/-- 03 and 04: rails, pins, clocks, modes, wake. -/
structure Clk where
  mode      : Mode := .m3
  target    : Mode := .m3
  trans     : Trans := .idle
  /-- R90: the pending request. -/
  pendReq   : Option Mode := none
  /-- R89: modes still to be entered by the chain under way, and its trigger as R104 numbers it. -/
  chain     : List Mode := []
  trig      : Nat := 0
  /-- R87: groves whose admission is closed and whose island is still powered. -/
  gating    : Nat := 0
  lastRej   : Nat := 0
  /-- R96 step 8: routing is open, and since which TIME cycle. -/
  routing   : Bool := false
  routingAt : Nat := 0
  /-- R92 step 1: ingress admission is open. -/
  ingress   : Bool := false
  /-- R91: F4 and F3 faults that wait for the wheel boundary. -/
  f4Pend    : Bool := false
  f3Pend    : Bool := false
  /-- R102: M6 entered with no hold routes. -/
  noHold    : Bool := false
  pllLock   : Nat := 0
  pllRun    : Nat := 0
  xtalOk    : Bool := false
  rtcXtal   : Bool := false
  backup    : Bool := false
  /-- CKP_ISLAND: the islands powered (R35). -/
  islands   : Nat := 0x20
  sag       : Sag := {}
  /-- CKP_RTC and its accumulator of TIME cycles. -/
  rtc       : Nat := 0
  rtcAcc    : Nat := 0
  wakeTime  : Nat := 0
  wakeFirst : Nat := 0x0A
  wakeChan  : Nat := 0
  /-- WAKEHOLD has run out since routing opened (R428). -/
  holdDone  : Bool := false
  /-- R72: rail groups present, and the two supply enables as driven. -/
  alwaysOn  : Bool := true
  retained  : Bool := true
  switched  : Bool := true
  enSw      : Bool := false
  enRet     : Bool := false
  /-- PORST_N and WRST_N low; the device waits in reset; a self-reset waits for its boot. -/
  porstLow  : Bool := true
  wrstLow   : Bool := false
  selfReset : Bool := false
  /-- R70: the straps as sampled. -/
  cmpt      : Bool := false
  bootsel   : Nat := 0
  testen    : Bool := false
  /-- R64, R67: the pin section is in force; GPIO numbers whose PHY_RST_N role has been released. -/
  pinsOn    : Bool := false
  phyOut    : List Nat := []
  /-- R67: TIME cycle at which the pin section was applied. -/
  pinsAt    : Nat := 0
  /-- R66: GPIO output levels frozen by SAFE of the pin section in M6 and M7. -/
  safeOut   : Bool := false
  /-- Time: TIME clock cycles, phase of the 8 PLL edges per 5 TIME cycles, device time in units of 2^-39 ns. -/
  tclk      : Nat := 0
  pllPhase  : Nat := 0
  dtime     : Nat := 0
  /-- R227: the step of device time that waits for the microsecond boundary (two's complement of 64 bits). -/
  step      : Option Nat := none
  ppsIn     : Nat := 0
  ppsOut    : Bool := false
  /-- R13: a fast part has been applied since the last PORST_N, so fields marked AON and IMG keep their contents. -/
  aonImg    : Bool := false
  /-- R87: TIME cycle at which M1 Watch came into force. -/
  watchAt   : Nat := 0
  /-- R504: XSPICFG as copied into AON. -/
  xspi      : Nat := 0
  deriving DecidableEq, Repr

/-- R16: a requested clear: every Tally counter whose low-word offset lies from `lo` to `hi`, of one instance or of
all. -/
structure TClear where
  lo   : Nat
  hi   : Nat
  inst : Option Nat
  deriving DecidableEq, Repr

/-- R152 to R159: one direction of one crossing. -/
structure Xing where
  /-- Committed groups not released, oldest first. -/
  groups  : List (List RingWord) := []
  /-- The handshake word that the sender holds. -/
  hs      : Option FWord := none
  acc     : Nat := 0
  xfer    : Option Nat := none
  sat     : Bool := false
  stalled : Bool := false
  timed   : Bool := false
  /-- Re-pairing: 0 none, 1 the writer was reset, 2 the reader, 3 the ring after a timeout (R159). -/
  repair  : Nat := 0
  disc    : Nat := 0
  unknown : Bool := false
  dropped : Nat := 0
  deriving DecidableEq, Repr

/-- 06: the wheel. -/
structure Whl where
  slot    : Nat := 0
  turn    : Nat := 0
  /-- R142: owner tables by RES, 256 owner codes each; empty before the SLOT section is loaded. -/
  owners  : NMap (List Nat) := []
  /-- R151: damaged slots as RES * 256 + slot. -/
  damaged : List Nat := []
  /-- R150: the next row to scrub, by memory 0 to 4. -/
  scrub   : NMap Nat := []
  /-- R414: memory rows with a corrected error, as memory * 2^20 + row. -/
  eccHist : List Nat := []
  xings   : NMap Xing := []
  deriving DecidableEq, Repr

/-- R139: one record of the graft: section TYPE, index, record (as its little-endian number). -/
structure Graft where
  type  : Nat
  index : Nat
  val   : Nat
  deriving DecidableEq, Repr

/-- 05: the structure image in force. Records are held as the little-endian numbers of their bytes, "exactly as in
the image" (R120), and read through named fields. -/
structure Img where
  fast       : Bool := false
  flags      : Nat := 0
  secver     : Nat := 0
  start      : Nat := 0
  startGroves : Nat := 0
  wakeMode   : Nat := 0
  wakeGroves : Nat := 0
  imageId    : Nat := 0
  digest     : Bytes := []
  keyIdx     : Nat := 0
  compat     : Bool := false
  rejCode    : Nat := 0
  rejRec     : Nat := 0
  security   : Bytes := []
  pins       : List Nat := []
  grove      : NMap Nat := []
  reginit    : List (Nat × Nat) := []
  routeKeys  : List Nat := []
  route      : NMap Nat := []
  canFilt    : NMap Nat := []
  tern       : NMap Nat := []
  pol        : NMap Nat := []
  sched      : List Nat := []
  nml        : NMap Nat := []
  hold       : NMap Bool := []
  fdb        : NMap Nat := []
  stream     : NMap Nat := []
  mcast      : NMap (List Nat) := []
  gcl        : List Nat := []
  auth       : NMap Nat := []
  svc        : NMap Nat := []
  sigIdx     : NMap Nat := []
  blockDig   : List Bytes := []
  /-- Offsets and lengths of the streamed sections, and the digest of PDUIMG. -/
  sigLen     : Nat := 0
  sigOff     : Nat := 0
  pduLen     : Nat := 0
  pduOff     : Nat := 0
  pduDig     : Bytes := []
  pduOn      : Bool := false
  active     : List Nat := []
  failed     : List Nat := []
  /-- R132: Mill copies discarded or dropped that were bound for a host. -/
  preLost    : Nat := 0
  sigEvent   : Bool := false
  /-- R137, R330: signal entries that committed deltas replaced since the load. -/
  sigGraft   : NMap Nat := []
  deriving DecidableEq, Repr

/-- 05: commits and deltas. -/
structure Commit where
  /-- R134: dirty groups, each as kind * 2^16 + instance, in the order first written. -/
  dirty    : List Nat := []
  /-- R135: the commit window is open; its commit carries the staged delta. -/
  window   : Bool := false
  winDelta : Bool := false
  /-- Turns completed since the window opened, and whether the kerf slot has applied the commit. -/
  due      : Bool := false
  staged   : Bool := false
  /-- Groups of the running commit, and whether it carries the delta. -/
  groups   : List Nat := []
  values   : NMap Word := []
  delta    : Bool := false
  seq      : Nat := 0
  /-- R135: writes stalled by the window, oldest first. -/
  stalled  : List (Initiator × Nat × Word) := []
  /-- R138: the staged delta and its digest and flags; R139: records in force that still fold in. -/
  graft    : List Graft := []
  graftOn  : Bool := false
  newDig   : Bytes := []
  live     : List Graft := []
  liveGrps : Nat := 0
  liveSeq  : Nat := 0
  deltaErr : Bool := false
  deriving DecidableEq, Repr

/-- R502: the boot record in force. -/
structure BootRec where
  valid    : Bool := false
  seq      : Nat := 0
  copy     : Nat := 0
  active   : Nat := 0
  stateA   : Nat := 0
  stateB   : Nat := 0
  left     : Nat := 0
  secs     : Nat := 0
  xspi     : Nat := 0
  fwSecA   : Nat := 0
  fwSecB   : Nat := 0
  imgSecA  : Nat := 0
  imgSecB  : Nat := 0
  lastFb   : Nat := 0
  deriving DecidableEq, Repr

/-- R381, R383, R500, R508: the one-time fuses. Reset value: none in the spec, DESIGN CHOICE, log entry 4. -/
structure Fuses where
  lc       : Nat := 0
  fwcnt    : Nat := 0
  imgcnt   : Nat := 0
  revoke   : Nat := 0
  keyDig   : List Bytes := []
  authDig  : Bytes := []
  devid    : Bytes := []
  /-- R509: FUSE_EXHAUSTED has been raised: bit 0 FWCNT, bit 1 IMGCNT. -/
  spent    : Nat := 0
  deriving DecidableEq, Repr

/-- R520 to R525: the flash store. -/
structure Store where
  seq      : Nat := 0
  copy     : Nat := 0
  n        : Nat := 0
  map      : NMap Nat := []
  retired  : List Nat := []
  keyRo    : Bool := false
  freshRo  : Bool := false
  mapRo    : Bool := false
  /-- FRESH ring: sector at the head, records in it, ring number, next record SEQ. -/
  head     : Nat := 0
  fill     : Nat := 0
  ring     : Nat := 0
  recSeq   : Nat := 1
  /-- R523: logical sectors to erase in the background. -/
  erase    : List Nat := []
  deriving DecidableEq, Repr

> _WHAT YOU WILL DO_
Count the lines above in which the word "numbers" appears, then state only that count.

> _TASK SOLUTION_
3